───── Data records

theorem Runs.fieldBookWrite {z s : State} {fn : Nat} (hk : Keeps z s) : Runs z (execFieldBookWrite fn s) := by
  unfold execFieldBookWrite
  dsimp only
  split
  · exact .next (Keeps.bookFlush hk)
  · split
    · exact .next hk
    · split
      · exact .next hk
      · split
        · exact .next hk
        · exact .next (Keeps.bookAll (Keeps.showQ (Keeps.err hk (queueOk_eraseIdx _ _) id)))

theorem Runs.flr {z s : State} {fn : Nat} (hk : Keeps z s) : Runs z (execFlr fn s) := by
  unfold execFlr
  with_reducible repeat' (first | assumption | refine .next ?_ | refine Keeps.teardown ?_ | refine Keeps.fnReset ?_ | split | dsimp only | refine Keeps.mk_ ?_)

theorem Runs.linkDown {z s : State} {port : Nat} (hk : Keeps z s) : Runs z (execLinkDown port s) := by
  unfold execLinkDown
  with_reducible repeat' (first | assumption | refine .next ?_ | refine Keeps.wr ?_ | refine Keeps.fnReset ?_ | refine Keeps.foldl (fun _ _ _ => ?_) ?_ | split | dsimp only | refine Keeps.mk_ ?_)

theorem Runs.linkUp {z s : State} {port : Nat} (hk : Keeps z s) : Runs z (execLinkUp port s) := by
  unfold execLinkUp
  with_reducible repeat' (first | assumption | refine .next ?_ | refine Keeps.set1 ?_ | split | dsimp only | refine Keeps.mk_ ?_)

theorem Runs.d3hot {z s : State} {fn : Nat} (hk : Keeps z s) : Runs z (execD3hot fn s) := by
  unfold execD3hot
  with_reducible repeat' (first | assumption | refine .next ?_ | refine Keeps.setFn ?_ | dsimp only | refine Keeps.mk_ ?_)

theorem Runs.powerStateD0 {z s : State} {fn : Nat} (hk : Keeps z s) : Runs z (execPowerStateD0 fn s) := by
  unfold execPowerStateD0
  with_reducible repeat' (first | assumption | refine .next ?_ | refine Keeps.setFn ?_ | refine Keeps.bookFlush ?_ | dsimp only | refine Keeps.mk_ ?_)

theorem Runs.msixVectorUnmask {z s : State} {fn : Nat} {vec : Nat} (hk : Keeps z s) : Runs z (execMsixVectorUnmask fn vec s) := by
  unfold execMsixVectorUnmask
  with_reducible repeat' (first | assumption | refine .next ?_ | refine Keeps.setFn ?_ | split | dsimp only | refine Keeps.mk_ ?_)

theorem Runs.crLastLoRead {z s : State} {fn : Nat} {ring : Nat} (hk : Keeps z s) : Runs z (execCrLastLoRead fn ring s) := by
  unfold execCrLastLoRead
  with_reducible repeat' (first | assumption | refine Keeps.crLastLo ?_ | refine .next ?_ | refine Keeps.setRing ?_ | dsimp only | refine Keeps.mk_ ?_)

theorem Runs.powerSample {z s : State} {m : Meas} (hk : Keeps z s) : Runs z (execPowerSample m s) := by
  unfold execPowerSample
  with_reducible repeat' (first | assumption | refine .next ?_ | refine Keeps.showEsc ?_ | refine Keeps.showPower ?_ | refine Keeps.sampleRegs ?_ | refine Keeps.sampleInput ?_ | refine Keeps.sampleTherm ?_ | refine Keeps.sampleCurrent ?_ | refine Keeps.sampleGrade ?_ | refine Keeps.boostRegion ?_ | refine Keeps.nextSample ?_ | refine Keeps.trip ?_ | refine Keeps.foldl (fun _ _ _ => ?_) ?_ | split | dsimp only | refine Keeps.mk_ ?_)

theorem Runs.currentWindow {z s : State} {at_ : WinAt} (hk : Keeps z s) : Runs z (execCurrentWindow at_ s) := by
  unfold execCurrentWindow
  with_reducible repeat' (first | assumption | refine .next ?_ | refine Keeps.setDom ?_ | refine Keeps.setCeil ?_ | refine Keeps.showPower ?_ | refine Keeps.lowerQi ?_ | refine Keeps.foldl (fun _ _ _ => ?_) ?_ | split | dsimp only | refine Keeps.mk_ ?_)

theorem Runs.controlInterval {z s : State} {draws : List Nat} (hk : Keeps z s) : Runs z (execControlInterval draws s) := by
  unfold execControlInterval
  with_reducible repeat' (first | assumption | refine .next ?_ | refine Keeps.showPower ?_ | refine Keeps.noFill ?_ | refine Keeps.capLoop ?_ | refine Keeps.gradeLoop ?_ | refine Keeps.foldl (fun _ _ _ => ?_) ?_ | split | dsimp only | refine Keeps.mk_ ?_)

theorem Runs.mainInputLost {z s : State}  (hk : Keeps z s) : Runs z (execMainInputLost s) := by
  unfold execMainInputLost
  with_reducible repeat' (first | assumption | refine .next ?_ | refine Keeps.wr ?_ | refine Keeps.set1 ?_ | refine Keeps.powerDown ?_ | split | dsimp only | refine Keeps.mk_ ?_)

theorem Runs.mainInputApplied {z s : State}  (hk : Keeps z s) : Runs z (execMainInputApplied s) := by
  unfold execMainInputApplied
  with_reducible repeat' (first | assumption | refine .next ?_ | refine Keeps.mainIn ?_ | split | dsimp only | refine Keeps.mk_ ?_)

theorem Runs.converterFault {z s : State} {hbc : Bool} {k : Nat} (hk : Keeps z s) : Runs z (execConverterFault hbc k s) := by
  unfold execConverterFault
  with_reducible repeat' (first | assumption | refine .next ?_ | refine Keeps.wr ?_ | refine Keeps.set1 ?_ | refine Keeps.setRegion ?_ | refine Keeps.raise ?_ | refine Keeps.loseRegions ?_ | refine Keeps.foldl (fun _ _ _ => ?_) ?_ | split | dsimp only | refine Keeps.mk_ ?_)

theorem Runs.phaseLost {z s : State} {n : Nat} {dom : Nat} {ph : Nat} (hk : Keeps z s) : Runs z (execPhaseLost n dom ph s) := by
  unfold execPhaseLost
  with_reducible repeat' (first | assumption | refine Keeps.settleNow ?_ | refine .next ?_ | refine Keeps.onRegion ?_ | refine Keeps.noteRate ?_ | refine Keeps.darkBlocks ?_ | split | dsimp only | refine Keeps.mk_ ?_)

theorem Runs.fabricPhaseLost {z s : State} {n : Nat} {ph : Nat} (hk : Keeps z s) : Runs z (execFabricPhaseLost n ph s) := by
  unfold execFabricPhaseLost
  with_reducible repeat' (first | assumption | refine .next ?_ | refine Keeps.wr ?_ | refine Keeps.setRegion ?_ | refine Keeps.raise ?_ | refine Keeps.onRegion ?_ | refine Keeps.loseRegions ?_ | split | dsimp only | refine Keeps.mk_ ?_)

theorem Runs.phaseTest {z s : State} {n : Nat} {dom : Nat} {ph : Nat} {pass : Bool} (hk : Keeps z s) : Runs z (execPhaseTest n dom ph pass s) := by
  unfold execPhaseTest
  with_reducible repeat' (first | assumption | refine .next ?_ | refine Keeps.pass ?_ | refine Keeps.softStart ?_ | refine Keeps.phaseTest ?_ | split | dsimp only | refine Keeps.mk_ ?_)

theorem Runs.domainStateRequest {z s : State} {n : Nat} {dom : Nat} {req : Nat} (hk : Keeps z s) : Runs z (execDomainStateRequest n dom req s) := by
  unfold execDomainStateRequest
  with_reducible repeat' (first | assumption | refine .next ?_ | refine Keeps.discard ?_ | refine Keeps.onLiveRegion ?_ | split | dsimp only | refine Keeps.mk_ ?_)

theorem Runs.ofsWrite {z s : State} {n : Nat} {dom : Nat} {v : Nat} (hk : Keeps z s) : Runs z (execOfsWrite n dom v s) := by
  unfold execOfsWrite
  with_reducible repeat' (first | assumption | refine .next ?_ | refine Keeps.discard ?_ | refine Keeps.onLiveRegion ?_ | split | dsimp only | refine Keeps.mk_ ?_)

theorem Runs.pcapWrite {z s : State} {v : Word} (hk : Keeps z s) : Runs z (execPcapWrite v s) := by
  unfold execPcapWrite
  with_reducible repeat' (first | assumption | refine .next ?_ | refine Keeps.discard ?_ | refine Keeps.pcapWrite ?_ | split | dsimp only | refine Keeps.mk_ ?_)

theorem Runs.ageMeasure {z s : State} {n : Nat} {dom : Nat} {slack : Nat} (hk : Keeps z s) : Runs z (execAgeMeasure n dom slack s) := by
  unfold execAgeMeasure
  with_reducible repeat' (first | assumption | refine .next ?_ | refine Keeps.wr ?_ | refine Keeps.setRegion ?_ | refine Keeps.onRegion ?_ | refine Keeps.setDom ?_ | split | dsimp only | refine Keeps.mk_ ?_)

──────────

Exercise details
Send back the lines of the records word for word, from the very first through the line containing "Keeps.setFn ?_ | dsimp".

Written solution
theorem Runs.fieldBookWrite {z s : State} {fn : Nat} (hk : Keeps z s) : Runs z (execFieldBookWrite fn s) := by
  unfold execFieldBookWrite
  dsimp only
  split
  · exact .next (Keeps.bookFlush hk)
  · split
    · exact .next hk
    · split
      · exact .next hk
      · split
        · exact .next hk
        · exact .next (Keeps.bookAll (Keeps.showQ (Keeps.err hk (queueOk_eraseIdx _ _) id)))

theorem Runs.flr {z s : State} {fn : Nat} (hk : Keeps z s) : Runs z (execFlr fn s) := by
  unfold execFlr
  with_reducible repeat' (first | assumption | refine .next ?_ | refine Keeps.teardown ?_ | refine Keeps.fnReset ?_ | split | dsimp only | refine Keeps.mk_ ?_)

theorem Runs.linkDown {z s : State} {port : Nat} (hk : Keeps z s) : Runs z (execLinkDown port s) := by
  unfold execLinkDown
  with_reducible repeat' (first | assumption | refine .next ?_ | refine Keeps.wr ?_ | refine Keeps.fnReset ?_ | refine Keeps.foldl (fun _ _ _ => ?_) ?_ | split | dsimp only | refine Keeps.mk_ ?_)

theorem Runs.linkUp {z s : State} {port : Nat} (hk : Keeps z s) : Runs z (execLinkUp port s) := by
  unfold execLinkUp
  with_reducible repeat' (first | assumption | refine .next ?_ | refine Keeps.set1 ?_ | split | dsimp only | refine Keeps.mk_ ?_)

theorem Runs.d3hot {z s : State} {fn : Nat} (hk : Keeps z s) : Runs z (execD3hot fn s) := by
  unfold execD3hot
  with_reducible repeat' (first | assumption | refine .next ?_ | refine Keeps.setFn ?_ | dsimp only | refine Keeps.mk_ ?_)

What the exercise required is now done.